В балагане на сухой бурке сидел Болхов, расстегнувшись и без папахи. Подле него кипел самовар, стоял барабан с закуской. В землю был воткнут штык со свечкой. «Каково?»— с гордостью сказал он, оглядывая свое уютное хозяйство. Действительно, в балагане было так хорошо, что за чаем я совсем забыл про сырость, темноту и рану Веленчука. Мы разговорились про Москву, про предметы, не имеющие никакого отношения с войной и Кавказом.

После одной из тех минут молчания, которые прерывают иногда самые оживленные разговоры, Болхов с улыбкой посмотрел на меня.

— А я думаю, вам очень странным показался наш разговор утром? — сказал он.

— Нет. Отчего же? Мне только показалось, что вы слишком откровенны, а есть вещи, которые мы все знаем, но которых никогда говорить не надо.

— Отчего? Нет! Ежели бы была какая-нибудь возможность променять эту жизнь хоть на жизнь самую пошлую и бедную, только без опасностей и службы, я бы ни минуты не задумался.

— Отчего же вы не перейдете в Россию? — сказал я.

— Отчего? — повторил он.— О! я давно уже об этом думал. Я не могу теперь вернуться в Россию до тех пор, пока не получу Анны и Владимира, Анны на шею и майора, как и предполагал, ехавши сюда.

— Отчего же, ежели вы чувствуете себя неспособным, как вы говорите, к здешней службе?

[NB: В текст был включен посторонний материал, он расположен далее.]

/-- An access played at the port is exec of its instruction. -/
theorem cycle_access {i : Instr} (hi : i.wellFormed = true) (s : State) : cycle (PortIn.access i) s = exec i s := by
  have hdec : decode (PortIn.access i).txWord = .ok i := by
    rw [PortIn.access, portWord_ofTxWord (decode_encode hi), decode_encode hi]
  rw [cycle, hdec]
  rfl

theorem next?_access {i : Instr} (hi : i.wellFormed = true) {s t : State} (h : exec i s = .next t) :
    next? (PortIn.access i) s = some t := by
  rw [next?, cycle_access hi, h]

/-- A line that expands to one write returns no read. -/
theorem runHostProgram_write {line : HostLine} {r : Reg} {v : Block} (hline : line.expand = [.access (.wr r v)])
    (hr : r ≠ .cmd) {s t : State} (h : exec (.wr r v) s = .next t) : runHostProgram [line] s = some (t, []) := by
  have hwf : (Instr.wr r v).wellFormed = true := by simpa [Instr.wellFormed] using hr
  simp [runHostProgram, hline, runHostSteps, HostStep.run, next?_access hwf h]

/-- The CTRL word SELRK writes (R100): 16(r-1) + e. -/
theorem selrkWord_eq (sel : BitVec 4) (e : Bool) :
    (sel ++ 0#3 ++ BitVec.ofBool e).setWidth 64 = BitVec.ofNat 64 (16 * sel.toNat + e.toNat) := by
  revert sel e; decide

theorem selrkWord_fields (sel : BitVec 4) (e : Bool) :
    ((sel ++ 0#3 ++ BitVec.ofBool e).setWidth 64).getLsbD 0 = e ∧
    ((sel ++ 0#3 ++ BitVec.ofBool e).setWidth 64).extractLsb' 4 4 = sel := by
  revert sel e; decide

/-- Settles O55, by the rules of a STATUS and of a CTRL write (O19, O21). -/
theorem clrstAndSelrk : Obligations.ClrstAndSelrk := by
  refine ⟨rfl, ?_, ?_, ?_⟩
  · intro sel e
    rw [HostLine.expand, selrkWord_eq]
  · intro s
    have h := statusWriteOneToClear s 0x1A#64
    rw [runHostProgram_write rfl (by decide) h]
    simp
  · intro s sel e
    obtain ⟨t, hexec, rfl, -⟩ := ctrlWrite s ((sel ++ 0#3 ++ BitVec.ofBool e).setWidth 64)
    obtain ⟨hen, hsel⟩ := selrkWord_fields sel e
    rw [runHostProgram_write rfl (by decide) hexec, hen, hsel]

end Sys2Proof.Machine

/-! PROOFS. The edges a command in flight has still to run, and what POLL reads of them (R100, spec/70_reset_and_hazards.md R290). -/

namespace Sys2Proof.Machine

/-- The edges until BUSY = 0: those of the phase the command is in, and its rounds if it is still in phase KS. -/
def edgesLeft (s : State) : Nat :=
  match s.phase with
  | .idle => 0
  | .ks => 17 - s.cnt.toNat + rndEdges s.opL
  | .rnd => 17 - s.cnt.toNat

theorem edgesLeft_congr {s t : State} (hp : t.phase = s.phase) (hc : t.cnt = s.cnt) (ho : t.opL = s.opL) :
    edgesLeft t = edgesLeft s := by
  rw [edgesLeft, edgesLeft, hp, hc, ho]

theorem edgesLeft_idle {s : State} (hp : s.phase = .idle) : edgesLeft s = 0 := by simp [edgesLeft, hp]
theorem edgesLeft_ks {s : State} (hp : s.phase = .ks) : edgesLeft s = 17 - s.cnt.toNat + rndEdges s.opL := by
  simp [edgesLeft, hp]
theorem edgesLeft_rnd {s : State} (hp : s.phase = .rnd) : edgesLeft s = 17 - s.cnt.toNat := by simp [edgesLeft, hp]

theorem edgesLeft_eq_zero_iff {s : State} (h : Coherent s) : edgesLeft s = 0 ↔ s.busy = false := by
  rw [busy_eq_false_iff]
  cases hp : s.phase with
  | idle => simp [edgesLeft_idle hp]
  | ks =>
    have hle := (h.deriving_keys hp).inFlight.cnt_le
    have hpos : edgesLeft s ≠ 0 := by rw [edgesLeft_ks hp]; omega
    simp [hpos]
  | rnd =>
    have hle := (h.running_rounds hp).inFlight.cnt_le
    have hpos : edgesLeft s ≠ 0 := by rw [edgesLeft_rnd hp]; omega
    simp [hpos]

/-- The engine's part of a busy edge is one edge of the command. -/
theorem edgesLeft_engineEdge {s : State} (h : Coherent s) (hb : s.busy = true) :
    edgesLeft (engineEdge s).1 + 1 = edgesLeft s := by
  have hsucc := (h.inFlight hb).toNat_cnt_succ
  have hle := (h.inFlight hb).cnt_succ_le
  rcases busy_eq_true_iff.mp hb with hp | hp
  · rw [engineEdge_ks hp, edgesLeft_ks hp]
    by_cases hc : s.cnt = 16#5
    · by_cases hop : s.opL = opKeysched
      · rw [ksEdge_completes hc hop, edgesLeft_idle rfl, hc, hop]; rfl
      · have hblock := isBlockOp_of_isCommandOp (h.deriving_keys hp).op_legal hop
        rw [ksEdge_toRounds hc hop, edgesLeft_rnd rfl, hc, rndEdges, if_pos hblock]; rfl
    · rw [ksEdge_early hc, edgesLeft_ks (by exact hp)]
      simp only [hsucc]
      have := hle hc
      omega
  · rw [engineEdge_rnd hp, edgesLeft_rnd hp]
    by_cases hc : s.cnt = 16#5
    · rw [rndEdge_completes hc, edgesLeft_idle rfl, hc]; rfl
    · rw [rndEdge_early hc, edgesLeft_rnd (by exact hp)]
      simp only [hsucc]
      have := hle hc
      omega

/-- No write of the host speeds up or delays a command in flight (R211, spec/60_exceptions.md R251). -/
theorem HostWrite.edgesLeft_of_busy {s : State} {write : State → State} (hw : HostWrite s write) (hb : s.busy = true)
    (t : State) : edgesLeft (write t) = edgesLeft t := by
  cases hw
  case none | status | ctrl | dropped => rfl
  case key h | iv h | din h | reserved h => exact absurd (hb.symm.trans h) (by decide)
  case command h _ _ => exact absurd (hb.symm.trans h) (by decide)

/-- Every busy edge with rst = 0 is one edge of the command, whatever the host's access. -/
theorem edgesLeft_edge {s : State} (h : Coherent s) (hb : s.busy = true) {write : State → State}
    (hw : HostWrite s write) : edgesLeft (edge s write) + 1 = edgesLeft s := by
  have hedge : edgesLeft (edge s write) = edgesLeft (write (engineEdge s).1) := by
    rw [edge_eq]; exact edgesLeft_congr rfl rfl rfl
  rw [hedge, hw.edgesLeft_of_busy hb, edgesLeft_engineEdge h hb]

/-- Acceptance leaves the N edges of R290 to run. -/
theorem edgesLeft_accept (s : State) {op : Opcode} (h0 : op ≠ opNop) (h5 : op.toNat ≤ 5) :
    edgesLeft (accept s op s) = latency op s.rkValid := by
  have hcmd := isCommandOp_of_legal h0 h5
  unfold accept
  split
  case isTrue h =>
    have hks : ksEdges op s.rkValid = 16 := by
      by_cases hop : op = opKeysched
      · simp [ksEdges, hop, Config.latKs]
      · simp [ksEdges, hop, isBlockOp_of_isCommandOp hcmd hop, h.resolve_left hop, Config.latKs]
    rw [edgesLeft_ks rfl, latency, hks]
    rfl
  case isFalse h =>
    obtain ⟨hop, hv⟩ : op ≠ opKeysched ∧ s.rkValid = true := by simpa using h
    rw [edgesLeft_rnd rfl, latency, rndEdges, if_pos (isBlockOp_of_isCommandOp hcmd hop), ksEdges, if_neg hop, hv]
    simp [Config.latRnd]

/-! The CMD lines by name. -/

/-- The opcode a name stands for (R96). -/
def CmdName.opcode : CmdName → Opcode
  | .nop => opNop
  | .ecbEnc => opEcbEnc
  | .ecbDec => opEcbDec
  | .cbcEnc => opCbcEnc
  | .cbcDec => opCbcDec
  | .keysched => opKeysched

/-- At rest a CMD line but NOP is the acceptance of its opcode (R213, R214). -/
theorem exec_cmdName {s : State} (hb : s.busy = false) {op : CmdName} (hop : op ≠ .nop) :
    exec op.instr s = .next (driveRdata 0#64 (accept s op.opcode s)) := by
  have hexec : exec op.instr s = .next (writeCycle s (unlessBusy s (accept s op.opcode))) := by
    cases op with
    | nop => exact absurd rfl hop
    | _ => rfl
  rw [hexec, writeCycle_idle hb]

theorem CmdName.opcode_legal {op : CmdName} (hop : op ≠ .nop) : op.opcode ≠ opNop ∧ op.opcode.toNat ≤ 5 := by
  cases op with
  | nop => exact absurd rfl hop
  | _ => decide

/-- R290's table for the CMD lines. -/
theorem latency_cmdName {op : CmdName} (hop : op ≠ .nop) (rkValid : Bool) :
    latency op.opcode rkValid = if op = .keysched ∨ rkValid = true then 16 else 32 := by
  cases op with
  | nop => exact absurd rfl hop
  | _ => revert rkValid; decide

/-! POLL (R100): each read is a cycle, and bit 0 of the value read is BUSY (spec/10_state.md R26). -/

@[simp] theorem statusWord_bit0 (s : State) : (statusWord s)[0] = s.busy := by
  rw [statusWord, BitVec.getElem_setWidth, BitVec.getLsbD_append]
  simp

theorem next?_readStatus (s : State) :
    next? (PortIn.access (.rd .status)) s = some (quietCycle s (statusWord s)) :=
  next?_access rfl rfl

theorem pollStatus_of_rest {s : State} (hb : s.busy = false) (fuel : Nat) :
    pollStatus (fuel + 1) s = some (quietCycle s (statusWord s), [statusWord s]) := by
  have hr : (quietCycle s (statusWord s)).busRdata = statusWord s := rfl
  simp [pollStatus, next?_readStatus, hr, hb]

theorem pollStatus_of_busy {s t : State} (hb : s.busy = true) {fuel : Nat} {reads : List Block}
    (h : pollStatus fuel (quietCycle s (statusWord s)) = some (t, reads)) :
    pollStatus (fuel + 1) s = some (t, statusWord s :: reads) := by
  have hr : (quietCycle s (statusWord s)).busRdata = statusWord s := rfl
  simp [pollStatus, next?_readStatus, hr, hb, h]

/-- With fuel for them, POLL reads BUSY = 1 once for each edge left, and then BUSY = 0. -/
theorem pollStatus_edgesLeft (n : Nat) {s : State} (h : Coherent s) (hn : edgesLeft s = n) {fuel : Nat}
    (hfuel : n < fuel) :
    ∃ t reads last, pollStatus fuel s = some (t, reads ++ [last]) ∧ reads.length = n ∧
      (∀ v ∈ reads, v.getLsbD 0 = true) ∧ last.getLsbD 0 = false ∧ t.busy = false := by
  obtain ⟨fuel, rfl⟩ := Nat.exists_eq_add_one_of_ne_zero (Nat.ne_zero_of_lt hfuel)
  induction n generalizing s fuel with
  | zero =>
    have hb := (edgesLeft_eq_zero_iff h).mp hn
    refine ⟨_, [], statusWord s, pollStatus_of_rest hb fuel, rfl, by simp, by simpa using hb, ?_⟩
    rw [quietCycle, edge_idle hb]
    exact hb
  | succ n ih =>
    have hb : s.busy = true := by
      by_contra hb
      have := (edgesLeft_eq_zero_iff h).mpr (by simpa using hb)
      omega
    have hnext : edgesLeft (quietCycle s (statusWord s)) = n :=
      Nat.succ.inj ((edgesLeft_edge h hb .none).trans hn)
    obtain ⟨fuel, rfl⟩ : ∃ k, fuel = k + 1 := ⟨fuel - 1, by omega⟩
    obtain ⟨t, reads, last, hpoll, hlen, hreads, hlast, ht⟩ :=
      ih ((h.edge .none).driveRdata _) hnext fuel (by omega)
    refine ⟨t, statusWord s :: reads, last, pollStatus_of_busy hb hpoll, by simp [hlen], ?_, hlast, ht⟩
    simpa [hb] using hreads

/-- Settles O35: acceptance leaves N edges to run, and POLL reads BUSY = 1 once for each. -/
theorem pollReadsBusyLatencyTimes : Obligations.PollReadsBusyLatencyTimes := by
  intro s op h hb hop
  obtain ⟨h0, h5⟩ := CmdName.opcode_legal hop
  have hleft : edgesLeft (driveRdata 0#64 (accept s op.opcode s)) = latency op.opcode s.rkValid :=
    edgesLeft_accept s h0 h5
  have hfuel : latency op.opcode s.rkValid < pollFuel := Nat.lt_of_le_of_lt (latency_le _ _) (by decide)
  obtain ⟨t, reads, last, hpoll, hlen, hrest⟩ :=
    pollStatus_edgesLeft _ ((h.accept h0 h5).driveRdata 0#64) hleft hfuel
  exact ⟨_, t, reads, last, exec_cmdName hb hop, hpoll, hlen.trans (latency_cmdName hop _), hrest⟩

end Sys2Proof.Machine

/-! PROOFS. Permute through one table and then another is Permute through one table, so a permutation and its inverse cancel
(spec/00_scope.md R10, spec/40_tables.md R122, R138). -/

namespace Sys2Proof.Machine

/-- The table of Permute through `first` and then through `second`: entry j is the entry of `first` that entry j of
`second` names. -/
def chainTable (first second : List Nat) : List Nat := second.map fun t => first.getD (t - 1) 0

/-- The table that names every bit of an n-bit value in its own place. -/
def identityTable (n : Nat) : List Nat := List.range' 1 n

/-- DES bit i of Permute(T, v, n) is DES bit T[i] of v (R9, R10). -/
theorem desBit_permute {n m : Nat} {table : List Nat} (hm : table.length = m) (v : BitVec n) {i : Nat}
    (h1 : 1 ≤ i) (h2 : i ≤ m) : desBit (permute m table v) i = desBit v (table.getD (i - 1) 0) := by
  have hplace : m - 1 - (m - i) = i - 1 := by omega
  rw [desBit, permute_getLsbD table hm, dif_pos (by omega), List.getD_eq_getElem _ _ (by omega)]
  simp only [hplace]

— Но когда я еще более чувствую себя неспособным к тому, чтобы вернуться в Россию тем, чем я поехал. Это тоже одно из преданий, существующих в России, которое утвердили Пассек, Слепцов и другие, что на Кавказ стоит приехать; чтобы осыпаться наградами. И от нас все ожидают и требуют этого; а я вот два года здесь, в двух экспедициях был и ничего не получил. Но все-таки у меня столько самолюбия, что я не уеду отсюда ни за что до тех пор, пока не буду майором с Владимиром и Анной на шее. Я уж втянулся до того, что меня всего коробит, когда Гнилокишкину дадут награду, а мне нет. И потом, как я покажусь на глаза в России своему старосте, купцу Когельникову, которому я хлеб продаю, тетушке московской и всем этим господам после двух лет на Кавказе без всякой награды? Правда, что я этих господ знать не хочу и, верно, они тоже очень мало обо мне заботятся; но уж так устроен человек, что я их знать не хочу, а из-за них гублю лучшие года, все счастие жизни, всю будущность свою погублю.

В это время послышался снаружи голос батальонного командира: «С кем это вы, Николай Федорыч?»

Болхов назвал меня, и вслед за тем в балаган влезли три офицера: майор Кирсанов, адъютант его батальона и ротный командир Тросенко.

Кирсанов был невысокий, полный мужчина, с черными усиками, румяными щеками и маслеными глазками. Глазки эти были самой замечательной чертой в его физиономии. Когда он смеялся, то от них оставались только две влажные звездочки, и звездочки эти вместе с натянутыми губами и вытянутой шеей принимали иногда престранное выражение бессмысленности. Кирсанов в полку вел и держал себя лучше всякого другого: подчиненные не бранили, а начальники уважали его, хотя общее мнение о нем было, что он очень недалек. Он знал службу, был исправен и усерден, всегда был при деньгах, имел коляску и повара и весьма натурально умел притворяться гордым.

— О чем это толкуете, Николай Федорыч? — сказал он, входя.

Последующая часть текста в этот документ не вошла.